Howard Strassler, DMD, has taught operative dentistry for nearly four decades. A professor in the Department of General Dentistry, He is a distinguished author, lecturer, and researcher who has been recognized with some of the highest honors in the profession.
Yet Strassler’s accomplished dental career came close to never happening. He was considering withdrawing from the University of Pennsylvania School of Dental Medicine after his first semester, until a professor broadened his understanding of the field. “He was linking dental cavities and periodontal disease to microbiology and health,” he says, “and the light bulb went off that dentistry was truly a health care profession, and I could improve the lives of the people I was treating.”
Ever since, Strassler has pursued new knowledge to better serve his students, colleagues, and the profession as a whole. At the center of this drive is an openness to new technologies and a passion for meticulously documenting his work. “Thirty-five years ago, I was carrying around a bag with 10 carousels of 80 slides each to every CE presentation. Today, I have a two-pound laptop with literally hundreds of lectures, thousands of images,” he says.
After graduating from Penn, Strassler served in the Air Force’s General Practice Residency at Barksdale AFB in Bossier City, La. He was appointed library officer, which led him to start a journal study club for the base’s dentists. The next year, he started to teach the residents intra-oral photography.
The experience motivated Strassler to try teaching after serving for two years rather than settle into a private practice. After a year at the University of Texas, he applied for positions on the East Coast. After receiving multiple offers, he ultimately saw University of Maryland School of Dentistry (UMSOD) as the best fit.
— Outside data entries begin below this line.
/-- A write to TINVC: its fields, and with GO the invalidation on both dies. -/
def Chip.writeTinvc (c : Chip) (d : Bool) (val : Word) : Chip :=
  let c := c.updDie d fun x => { x with glb := val.getLsbD 17, all := val.getLsbD 16, asid := bits val 0 12 }
  let x := c.die d
  let v : Inval := ⟨x.tinva, x.tinvl, x.glb, x.all, x.asid⟩
  if val.getLsbD 63 then { c with die0 := c.die0.invalidate v, die1 := c.die1.invalidate v } else c

/-- TINVC_GO (R364). -/
def execTinvcGo (die : Bool) (val : Word) (s : State) : Out := s.lift fun _ c => c.writeTinvc die val

/-- INVALIDATION_COMPLETE (R364): a die's removals are done, and the next invalidation begins. -/
def execInvalidationComplete (die : Bool) (s : State) : Out :=
  s.lift fun _ c => c.updDie die fun d =>
    match d.inval with
    | none => d
    | some x => { d with tlb := d.tlb.filter fun e => !x.removes e, inval := d.waiting.head?, waiting := d.waiting.tail }

/-- TINVS.BUSY: an invalidation is in progress on either die. -/
def Chip.invalBusy (c : Chip) : Bool := c.die0.inval.isSome || c.die1.inval.isSome

/-! ## MSI-X (R356); the table is laid out as PCIe gives (log entry 13) -/

/-- A word of the table written; a vector unmasked while it is pending is sent. -/
def Chip.writeMsix (c : Chip) (d : Bool) (k : Nat) (val : Word) : Chip :=
  let x : Word := if k % 2 = 0 then val &&& 0xFFFFFFFFFFFFFFFC else val &&& 0x1FFFFFFFF
  let c := c.updDie d fun y => { y with msix := vset y.msix (BitVec.ofNat 7 k) x }
  let v := k / 2
  if k % 2 = 1 ∧ !x.getLsbD 32 ∧ (c.die d).pba.getLsbD v then
    (c.updDie d fun y => { y with pba := y.pba &&& ~~~(1#64 <<< v) }).raiseMsix d (BitVec.ofNat 11 v)
  else c

/-! ## Writes (R5, R358) -/

/-- The buffer at an offset of a tile's window (R359). -/
def windowBuf (o : Nat) : Option Buf :=
  if o < 0x100000 then some .wb else if o < 0x180000 then some .ab else if o < 0x1C0000 then some .xb else if o < 0x1E0000 then some .lb else none

/-- The granule of 32 bytes around an offset of a buffer, read whole: its failing words become zeros and are recorded (R337, R359). -/
def Chip.readGranule (c : Chip) (n : TileId) (b : Buf) (off : Nat) : Chip × List Byte :=
  let at_ := off / 32 * 32
  let bad := (c.tileAt n).badWords b at_ 32
  let c := bad.foldl (fun (c : Chip) k => c.record (tileDie n) (tileBank n) true 0 (bufPa c n b k) 0 0) (c.updAt n fun t => t.zeroWords b bad)
  (c, (c.tileAt n).readBuf b at_ 32)

/-- Bytes of a granule written: the granule is read, and written whole. -/
def Chip.writeGranule (c : Chip) (n : TileId) (b : Buf) (off : Nat) (bs : List Byte) : Chip :=
  let at_ := off / 32 * 32
  if bs.length = 32 ∧ off = at_ then c.updAt n fun t => (t.zeroWords b (t.badWords b at_ 32)).writeBuf b at_ bs
  else
    let (c, old) := c.readGranule n b off
    c.updAt n fun t => t.writeBuf b at_ (putBytes old (off - at_) (bs.take (32 - (off - at_))))

/-- A write inside a tile's window (R359). -/
def Chip.writeWindow (c : Chip) (n : TileId) (o : Nat) (val : Word) : Chip :=
  match windowBuf o with
  | some b => c.writeGranule n b (o - windowBase b) (toBytes 8 val)
  | none =>
  if o = 0x1E0000 then c.updAt n fun t => { t with cs := { t.cs with addr := val &&& 0x00FFFFFFFFFFFF80 } }
  else if o = 0x1E0008 then (if val.getLsbD 0 then c.updAt n Tile.csctlGo else c)
  else c

/-- A write to the memory block (R345). -/
def Die.writeMemory (x : Die) (o : Nat) (val : Word) : Die :=
  match o with
  | 0x00 => { x with rtbase := bits val 3 53 }
  | 0x08 => { x with rtfirst := bits val 0 40 }
  | 0x10 => { x with rtcount := bits val 0 32 }
  | 0x18 => { x with bcbase := bits val 3 53 }
  | 0x20 => { x with bclog := bits val 0 5 }
  | 0x30 => { x with bctail := val }
  | _ => x

/-- A write to the fence block (R351). -/
def Chip.writeFence (c : Chip) (now : Nat) (d : Bool) (o : Nat) (val : Word) : Chip :=
  if o < 0x400 then
    let n : TileId := BitVec.ofNat 8 ((if d then 128 else 0) + o / 8)
    let c := if val.getLsbD 8 then c.force now n else c
    if val.getLsbD 9 then c.readmit now n else c
  else if o = 0x400 then c.updDie d fun x => { x with rthr := bits val 0 16 }
  else c

/-- A bind record of a tile being dispatched, its V still set (R331). -/
def Chip.beingDispatched (c : Chip) (d : Bool) (e : BitVec 8) : Bool :=
  slotV (vget (c.die d).slots e) && (c.die d).dispatch.any fun x =>
    (ranksOf x.mask).any fun r => slotOf (tileOfRank (clusterNo d x.cluster) r) x.bank == e

/-- A write to the slot table, or to a cluster register (R327, R328). -/
def Chip.writeScheduler (c : Chip) (d : Bool) (o : Nat) (val : Word) : Chip :=
  if o < 0x10000 then
    let k := o % 256 / 8
    let e : BitVec 8 := BitVec.ofNat 8 (o / 256)
    c.updDie d fun x => { x with slots := vset x.slots e (vset (vget x.slots e) (BitVec.ofNat 5 k) (val &&& slotMask k)) }
  else if o < 0x10100 ∧ o % 16 = 0 then c.ccommit d (BitVec.ofNat 4 ((o - 0x10000) / 16)) val
  else c

/-- A 64-bit register of the map written; an offset that is not listed ignores it (R358). -/
def Chip.writeReg (c : Chip) (now : Nat) (off : BitVec 32) (val : Word) : Chip :=
  let d := off.getLsbD 31
  let o := (off.setWidth 31).toNat / 8 * 8
  if o < 0x1000 then (if o = 0x18 then c.writeMember val else c)
  else if o < 0x1200 then c.updPair d (BitVec.ofNat 3 ((o - 0x1000) / 64)) fun q => q.write ((o - 0x1000) % 64 / 8) val
  else if 0x2000 ≤ o ∧ o < 0x2400 then c.writeMsix d ((o - 0x2000) / 8) val
  else if 0x10000 ≤ o ∧ o < 0x14000 then
    if o % 4096 = 0 then
      let hart : BitVec 3 := firstHart d + BitVec.ofNat 3 ((o - 0x10000) / 4096)
      let iid : BitVec 11 := bits val 0 11
      c.setPending hart iid
    else c
  else if 0x100000 ≤ o ∧ o < 0x120000 then c.writeScheduler d (o - 0x100000) val
  else if 0x200000 ≤ o ∧ o < 0x210000 then (if o % 32 = 0 then c.writeBank d ((o - 0x200000) / 32) val else c)
  else if 0x300000 ≤ o ∧ o < 0x301000 then c.updDie d fun x => x.writeMemory (o - 0x300000) val
  else if 0x310000 ≤ o ∧ o < 0x311000 then c.writeFence now d (o - 0x310000) val
  else if o = 0x400000 then c.updDie d fun x => { x with tinva := bits val 16 32 }
  else if o = 0x400008 then c.updDie d fun x => { x with tinvl := bits val 0 32 }
  else if o = 0x400010 then c.writeTinvc d val
  else if o = 0x500000 then { c with firm := { c.firm with fwaddr := bits val 12 44 } }
  else if o = 0x500008 then (if val.getLsbD 0 then c.fwGo else c)
  else if 0x600008 ≤ o ∧ o < 0x600028 then
    c.updDie d fun x => { x with domain := putElem 64 x.domain ((o - 0x600008) / 8) val }
  else if 0x10000000 ≤ o ∧ o < 0x20000000 then
    c.writeWindow (BitVec.ofNat 8 ((if d then 128 else 0) + (o - 0x10000000) / 0x200000)) ((o - 0x10000000) % 0x200000) val
  else c

/-- REGISTER_WRITE (R5, R358, R362): the host or a hart writes a register; a bind record rewritten while its tile is dispatched has no
defined effect (R331). -/
def execRegisterWrite (off : BitVec 32) (val : Word) (s : State) : Out :=
  let o := (off.setWidth 31).toNat
  if 0x100000 ≤ o ∧ o < 0x110000 ∧ s.chip.beingDispatched (off.getLsbD 31) (BitVec.ofNat 8 ((o - 0x100000) / 256)) then .fault .bindRewritten
  else s.lift fun now c => c.writeReg now off val

/-! ## Reads (R5, R358) -/

/-- The capabilities (R361): ID and the words after the header. -/
def Chip.capabilities (c : Chip) : List (BitVec 16 × List Word) :=
  let ports := popCount 9 c.die0.ports.toNat + popCount 9 c.die1.ports.toNat
  [(1, []), (2, []), (3, [BitVec.ofNat 64 ports]), (4, [4]), (5, (List.range 8).map fun k => bits Config.sealHash (64 * k) 64)]

/-- The words of the list, one capability behind the other from an offset. -/
def capWords (at_ : Nat) : List (BitVec 16 × List Word) → List Word
  | [] => []
  | (id, ws) :: r =>
    let next := if r.isEmpty then 0 else at_ + 8 + 8 * ws.length
    (id ++ Config.capVersion id.toNat ++ 0#8 ++ BitVec.ofNat 32 next : BitVec 64) :: ws ++ capWords (at_ + 8 + 8 * ws.length) r

/-- A word of a bank (R340). -/
def Bank.read (b : Bank) (k : Nat) : Word :=
  match k with
  | 0 => (BitVec.ofBool b.v ++ BitVec.ofBool b.ue ++ BitVec.ofBool b.ovf ++ 0#5 ++ b.kind ++ 0#20 ++ b.count : BitVec 64)
  | 1 => (0#8 ++ b.addr : BitVec 64)
  | 2 => (0#40 ++ b.synd ++ b.tnum ++ b.code : BitVec 64)
  | _ => 0

/-- A word of a queue pair (R363). -/
def QPair.read (q : QPair) (k : Nat) : Word :=
  match k with
  | 0 => (0#8 ++ q.lqbase ++ 0#6 ++ BitVec.ofBool q.en : BitVec 64)
  | 1 => (0#37 ++ q.iid ++ 0#11 ++ q.q : BitVec 64)
  | 2 => (q.cqbase ++ 0#4 : BitVec 64)
  | 3 => (0#37 ++ q.vec ++ 0#11 ++ q.cqlog : BitVec 64)
  | 4 => q.cqtail
  | 5 => q.cqhead
  | _ => 0

/-- A word of the memory block (R345). -/
def Die.readMemory (x : Die) (o : Nat) : Word :=
  match o with
  | 0x00 => (0#8 ++ x.rtbase ++ 0#3 : BitVec 64)
  | 0x08 => x.rtfirst.setWidth 64
  | 0x10 => x.rtcount.setWidth 64
  | 0x18 => (0#8 ++ x.bcbase ++ 0#3 : BitVec 64)
  | 0x20 => x.bclog.setWidth 64
  | 0x28 => x.bchead
  | 0x30 => x.bctail
  | 0x38 => x.bclost.setWidth 64
  | _ => 0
“The faculty I met at Maryland were young, passionate and were fully committed to teaching,” he says.
While at UMSOD, Strassler developed a second career as an author and a publisher by penning a regular column about new products for Dentist Magazine and shooting his own photographs. “I enjoyed sharing my ideas on paper, and the accessibility of the earliest computers in the 80s allowed me to write as fast as I was thinking,” he says.
Strassler’s column had a snowball effect, as manufacturers took notice and invited him to present on the latest materials and techniques in adhesive restorative dentistry. “I had entered dentistry during a perfect storm: developments such as light-cured composites, porcelain veneers, fiber reinforced composites, fiber posts, bleaching and more were new to practitioners—and they wanted to learn how to use them.”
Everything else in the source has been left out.